Abstract

With the aging population and thus rising numbers of orthopedic implants (OIs), metal artifacts (MAs) increasingly pose a problem for computed tomography (CT) examinations. In the study presented here, different MA reduction techniques (iterative metal artifact reduction software [iMAR], tin prefilter technique, and dual-energy CT [DECT]) were compared. Four human cadaver pelvises with OIs were scanned on a third-generation DECT scanner using tin prefilter (Sn), dual-energy (DE), and conventional protocols.

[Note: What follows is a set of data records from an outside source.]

-- ==== Sys2Proof/Machine/Rates.lean ====
section
/-! DEFINITION. Machine/Rates.lean: frame rates, their families and their ledger layout (R24, R63). Times are exact in thirds of a nanosecond. -/

namespace Sys2Proof.Machine

/-- Frame period of a rate code in thirds of a ns (R24); 0 for a code that names no rate. -/
def period3 : Nat → Nat
  | 0x01 => 125125000
  | 0x02 => 125000000
  | 0x03 => 120000000
  | 0x04 => 100100000
  | 0x05 => 100000000
  | 0x06 => 62562500
  | 0x07 => 62500000
  | 0x08 => 60000000
  | 0x09 => 50050000
  | 0x0A => 50000000
  | 0x0B => 30000000
  | 0x0C => 25025000
  | 0x0D => 25000000
  | 0x0E => 120000000
  | 0x0F => 100100000
  | _ => 0

/-- Frame period truncated to whole ns. -/
def periodNs (rate : Nat) : Nat := period3 rate / 3

/-- Whether a code names a rate. -/
def isRate (rate : Nat) : Bool := decide (1 ≤ rate ∧ rate ≤ 15)

/-- Full cycles of a frame (R24). -/
def fullCycles : Nat → Nat
  | 0x01 => 333
  | 0x02 => 333
  | 0x03 => 320
  | 0x04 => 266
  | 0x05 => 266
  | 0x06 => 166
  | 0x07 => 166
  | 0x08 => 160
  | 0x09 => 133
  | 0x0A => 133
  | 0x0B => 80
  | 0x0C => 66
  | 0x0D => 66
  | 0x0E => 320
  | 0x0F => 266
  | _ => 0

/-- Short cycle of a frame in ns, 0 when the rate has none (R24). -/
def shortCycle : Nat → Nat
  | 0x01 => 83333
  | 0x02 => 41666
  | 0x04 => 116666
  | 0x05 => 83333
  | 0x06 => 104166
  | 0x07 => 83333
  | 0x09 => 58333
  | 0x0A => 41666
  | 0x0C => 91666
  | 0x0D => 83333
  | 0x0F => 116666
  | _ => 0

/-- Ledger cycles of a frame: the full ones and the short one. -/
def frameCycles (rate : Nat) : Nat := fullCycles rate + (if shortCycle rate = 0 then 0 else 1)

/-- Length of cycle `c` of a frame in ns. -/
def cycleNs (rate c : Nat) : Nat := if c < fullCycles rate then 125000 else shortCycle rate

/-- The guard before a frame tick (R25). -/
def guardNs : Nat := 1000

/-- Usable length of the last cycle: less the guard (R25, R30). -/
def lastUsable (rate : Nat) : Nat := (if shortCycle rate = 0 then 125000 else shortCycle rate) - guardNs

/-- Family of a rate, numbered as 2100h[d].02: 0 F25, 1 F30, 2 F1001, 3 none (R63). -/
def family (rate : Nat) : Nat :=
  if [0x03, 0x08, 0x0B, 0x0E].contains rate then 0
  else if [0x02, 0x05, 0x07, 0x0A, 0x0D].contains rate then 1
  else if [0x01, 0x04, 0x06, 0x09, 0x0C, 0x0F].contains rate then 2 else 3

/-- Whether a rate is interlaced (R24). -/
def interlaced (rate : Nat) : Bool := rate == 0x0E || rate == 0x0F

/-- Frames after which the sample tick falls on the frame tick again (R85). -/
def audioSequence (rate : Nat) : Nat := if [0x04, 0x09, 0x0C, 0x0F].contains rate then 5 else 1

/-- Whether a domain's frame rate is 1, 2 or 4 times a candidate's (R64). -/
def rateMultiple (domRate candRate : Nat) : Bool :=
  let d := period3 domRate
  let c := period3 candRate
  d != 0 && (c == d || c == 2 * d || c == 4 * d)

/-- Frames of a rate since an epoch, from a time that is truncated to whole ns. -/
def epochFrames (rate ns : Nat) : Nat := if period3 rate = 0 then 0 else (3 * ns + 2) / period3 rate

end Sys2Proof.Machine
end

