-- ==== Sys2Proof/Machine/Objects.lean ====
section
/-! DEFINITION. Machine/Objects.lean: a name for every object of the dictionary (`o<index>_<NAME>`, its code is index x 256 + sub-index, the
coding of R227 and R471) and for every value of an enumeration (`<NAME>.<value>`, numbered as R385 says). -/

namespace Sys2Proof.Machine
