/-- The ledger beside its objects: banks, which bank serves each domain, which was last active and last ready, the swap, and the overdrafts of the
frame in progress of each domain (the subsystem charged by each). -/
structure Led where
  banks : Store Nat Bank := []
  serving : Store Nat Nat := []
  lastActive : Option Nat := none
  lastReady : Option Nat := none
  swap : Option Swap := none
  charged : Store Nat (List Nat) := []
deriving DecidableEq, Repr

/-! Reference, timing domains and time (chapters 3 and 4). -/

/-- A reference candidate beside its objects (R66-R71): the 1 s offsets since its signal appeared (newest first, at most 64), whether signal is present,
whether it has been disqualified since start-up, and since when a wait to restore runs (none without signal). -/
structure Cand where
  present : Bool := false
  samples : List Int := []
  ever : Bool := false
  waitFrom : Option Nat := none
deriving DecidableEq, Repr

/-- What a comparison has moved (R72): its instant, and the control value, the phase, the build-out, the last phase and the state of the slew before it. -/
structure Compared where
  at_ : Nat
  control : Int
  phaseFine : Int
  buildOut : Int
  lastPhase : Option Int
  slewing : Bool
  goodSince : Option Nat
deriving DecidableEq, Repr

/-- A timing domain beside its objects: tick generator, ledger cycle, DPLL and realignment. -/
structure Td where
  /-- Instant of the last frame tick, and the time clock's reading at it. -/
  tickAt : Nat := 0
  tickClk : Nat := 0
  /-- Instant of the tick before it. -/
  prevTick : Nat := 0
  /-- The system clock of R289 at the last frame tick, in thousandths of a count of 27 MHz. -/
  sys : Nat := 0
  /-- Rate code that the tick generator runs at: the last one used, 50 p when there was none (R77). -/
  rate : Nat := 8
  /-- Ledger cycle in progress. -/
  cycle : Nat := 0
  /-- Ranks and REVERTIVE as the last update took them (R76). -/
  ranks : List Nat := [1, 2, 4, 5, 3, 0, 0, 0]
  revertive : Bool := true
  /-- 1 s means of the control value with the locked flag, newest first, at most 10,600 (R80). -/
  means : List (Bool × Int) := []
  /-- The second in progress: when it began, since when the control value stands, the control value times ns up to then, whether the loop has been 'locked' since it began. -/
  secFrom : Nat := 0
  ctlFrom : Nat := 0
  ctlArea : Int := 0
  whole : Bool := false
  /-- The next tick is the first after the tick generator began to run, or after it was placed automatically (R83, R85). -/
  placed : Bool := true
  /-- Since when phase and frequency have been within the limits of R77. -/
  goodSince : Option Nat := none
  /-- Fixed build-out offset of R79, in ns. -/
  buildOut : Int := 0
  /-- The frequency is slewing to a new reference or to the holdover value (R79, R80). -/
  slewing : Bool := false
  /-- Phase of the last comparison in ns, none after the comparisons have been discarded (R72). -/
  lastPhase : Option Int := none
  /-- Instant of the last comparison. -/
  comparedAt : Nat := 0
  /-- The comparisons of the longest detection interval of R63, newest first. -/
  compared : List Compared := []
  /-- Code of the bandwidth in effect (R78). -/
  bw : Nat := 8
  /-- The peer's domain of this number is not 'locked', so that TWIN has no signal for this domain (R63). -/
  twinLost : Bool := false
  /-- Offset of the ticks against the reference's alignment points in units of 1/30,000,000 ns (R87, R88). -/
  phaseFine : Int := 0
  /-- FCNT of the jump frame of a pending jump (R89). -/
  jumpFrame : Option Nat := none
  /-- The tick that ends the jump frame is late by this many ns. -/
  jumpExtend : Nat := 0
  /-- A jump frame is in progress: destinations show black, audio is silent. -/
  inJump : Bool := false
  /-- The tick just produced is a changeover tick (R47). -/
  changeDue : Bool := false
  /-- The frame in progress began in ride-through, so that tiles refresh with divisor 4 (R445, R446). -/
  dip : Bool := false
  /-- Values in force on the pins of the pair: mode, offset, width, polarity of FP(2d) and FP(2d + 1) (R86). -/
  fp : List (Int × Int × Int × Int) := []
deriving DecidableEq, Repr

/-- An entry of a timestamp queue (R105). -/
structure PtqEntry where
  seconds : Nat
  nanos : Nat
  lane : Nat
  seq : Nat
  msgType : Nat
  sent : Bool
  stepGen : Nat
  fraction : Nat
deriving DecidableEq, Repr

/-- A foreign leader heard on a PTP port (R97): identity, comparison rank, receipt instants of its last Announce messages, UTC offset, whether it has qualified. -/
structure Foreign where
  leader : Nat
  rank : Nat
  heard : List Nat
  utcOffset : Int
  utcValid : Bool
  qualified : Bool := false
deriving DecidableEq, Repr

/-- A Sync of a port: leader, sequence, receive stamp in ns, STEP_GEN at stamping, origin time once known (R98, R105). -/
structure SyncState where
  leader : Nat
  seq : Nat
  stamp : Int
  gen : Nat
  origin : Option Int
deriving DecidableEq, Repr

/-- A Delay_Req of a port: sequence, transmit stamp in ns, STEP_GEN at stamping. -/
structure ReqState where
  seq : Nat
  stamp : Int
  gen : Nat
deriving DecidableEq, Repr

/-- A PTP port beside its objects (R97, R98): foreign leaders, the Sync and the Delay_Req in progress, the next sequence number, the mean path delay of
the last exchange. -/
structure PtpPort where
  leaders : List Foreign := []
  sync : Option SyncState := none
  req : Option ReqState := none
  nextSeq : Nat := 0
  delay : Option Int := none
deriving DecidableEq, Repr

/-- Network time beside its objects: the ports, the queues, the consecutive exchanges of R98, whether the clock ever followed a leader (R158), the current
leader as port and identity. -/
structure Ptp where
  ports : Store Nat PtpPort := []
  queues : Store Nat (List PtqEntry) := []
  good : Nat := 0
  bad : Nat := 0
  everFollowed : Bool := false
  leader : Option (Nat × Nat) := none
  /-- SERVO_OWNER as the last exchange took it (R99). -/
  owner : Int := 0
  /-- A stamp that has found its queue full in the clock's present advance, with that advance: a removal in it would take effect first (R107). -/
  spill : Store Nat (Nat × PtqEntry) := []
  /-- The second in progress: when it began, and the clock's value then, moved with every step since. -/
  secFrom : Nat := 0
  clkFrom : Int := 0
deriving DecidableEq, Repr

/-! Power, supervision and start-up (chapter 18). -/

/-- A flash write that waits for the end of ride-through (R445). -/
inductive FlashWrite where
  | save
  | importCfg
  | fwClose (slot : Nat)
  | fwActivate (slot : Nat)
  | retirement (addr : Nat)
  | weakWord (addr : Nat)
deriving DecidableEq, Repr

/-- The supervisor beside its objects: fault instants of the last 60 s per domain, the dip in progress, postponed flash writes, the start-up sequence,
pins. -/
structure Pwr where
  aon : Bool := true
  faults : Store Nat (List Nat) := []
  testHold : List Nat := []
  ptpHold : Bool := false
  dipFrom : Option Nat := none
  dipMin : Nat := 0
  postponed : List FlashWrite := []
  /-- The start-up sequence runs; before it the module waits for the start level (R490). -/
  starting : Bool := false
  /-- Instant at which stage 0 started. -/
  stage0At : Nat := 0
  /-- Instant at which the stage in progress started. -/
  stageAt : Nat := 0
  /-- Stages 5-7 after SAFE_CMD 'leave' (R458). -/
  leaving : Bool := false
  /-- The first swap of stage 7 has been armed. -/
  armedFirst : Bool := false
  /-- NRST_IN is low. -/
  nrstLow : Bool := false
  /-- OSC_IN is present. -/
  oscIn : Bool := true
  /-- A RSVD land was found driven or grounded since VIN was last cycled (R478). -/
  rsvd : Bool := false
  /-- PWR_WARN_OUT is asserted. -/
  warnOut : Bool := false
  /-- Auditor and traces run at their lower rates: from the start of a ride-through to the first frame after it (R445, R446). -/
  slowed : Bool := false
  /-- SAFE_OUT is high. -/
  safeOut : Bool := true
  /-- Restart due at this instant after an 'activate' in recovery (R455). -/
  recoveryAt : Option Nat := none
  /-- Reason of the stop in progress, and the cause of the restart that follows. -/
  stopReason : Int := 0
  caseTemp : Int := 0
deriving DecidableEq, Repr

/-! Lanes (chapter 5). -/

/-- The search of a data stream for its timing reference signal (R129): locked place of the EAV, candidate place with its run, consecutive lines without the expected EAV. -/
structure Trs where
  place : Option Nat := none
  cand : Option (Nat × Nat) := none
  missing : Nat := 0
deriving DecidableEq, Repr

Virtual monoenergetic CT images were generated from DE data sets. Postprocessing of CT images was performed using iMAR. Qualitative (bony structures, MA, image noise) image analysis using a 6-point Likert scale and quantitative image analysis (contrast-to-noise ratio, standard deviation of background noise) were performed by 2 observers. Statistical testing was performed using Friedman test with Nemenyi test as a post hoc test. The iMAR Sn 150 kV protocol provided the best overall assessability of bony structures and the lowest subjective image noise. The iMAR DE protocol and virtual monochromatic image (VMI) ± iMAR achieved the most effective metal artifact reduction (MAR) (P < 0.05 compared with conventional protocols). Bony structures were rated worse in VMI ± iMAR (P < 0.05) than in tin prefilter protocols ± iMAR. The DE protocol ± iMAR had the lowest contrast-to-noise ratio (P < 0.05 compared with iMAR standard) and the highest image noise (P < 0.05 compared with iMAR VMI). The iMAR reduced MA very efficiently. When considering MAR and image quality, the iMAR Sn 150 kV protocol performed best overall in CT images with OI. The iMAR generated new artifacts that impaired image quality. The DECT/VMI reduced MA best, but experienced from a lack of resolution of bony fine structures.